-- ==== Sys2Proof/Syntax.lean ====
section
/-!
DEFINITION. The commands of the LH6480: one constructor per row of the opcode table, with the operands that the spec gives the
command, first the commands with operands and then those without. What an analogue or external event brings with it (a
measured value, a level, a flaw of a storage cell) is an operand.
-/
namespace Sys2Proof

━━━━━━━━━━

**About this exercise:** All of the records above must be reproduced exactly.

**Exercise result:**
-- ==== Sys2Proof/Syntax.lean ====
section
/-!
DEFINITION. The commands of the LH6480: one constructor per row of the opcode table, with the operands that the spec gives the
command, first the commands with operands and then those without. What an analogue or external event brings with it (a
measured value, a level, a flaw of a storage cell) is an operand.
-/
namespace Sys2Proof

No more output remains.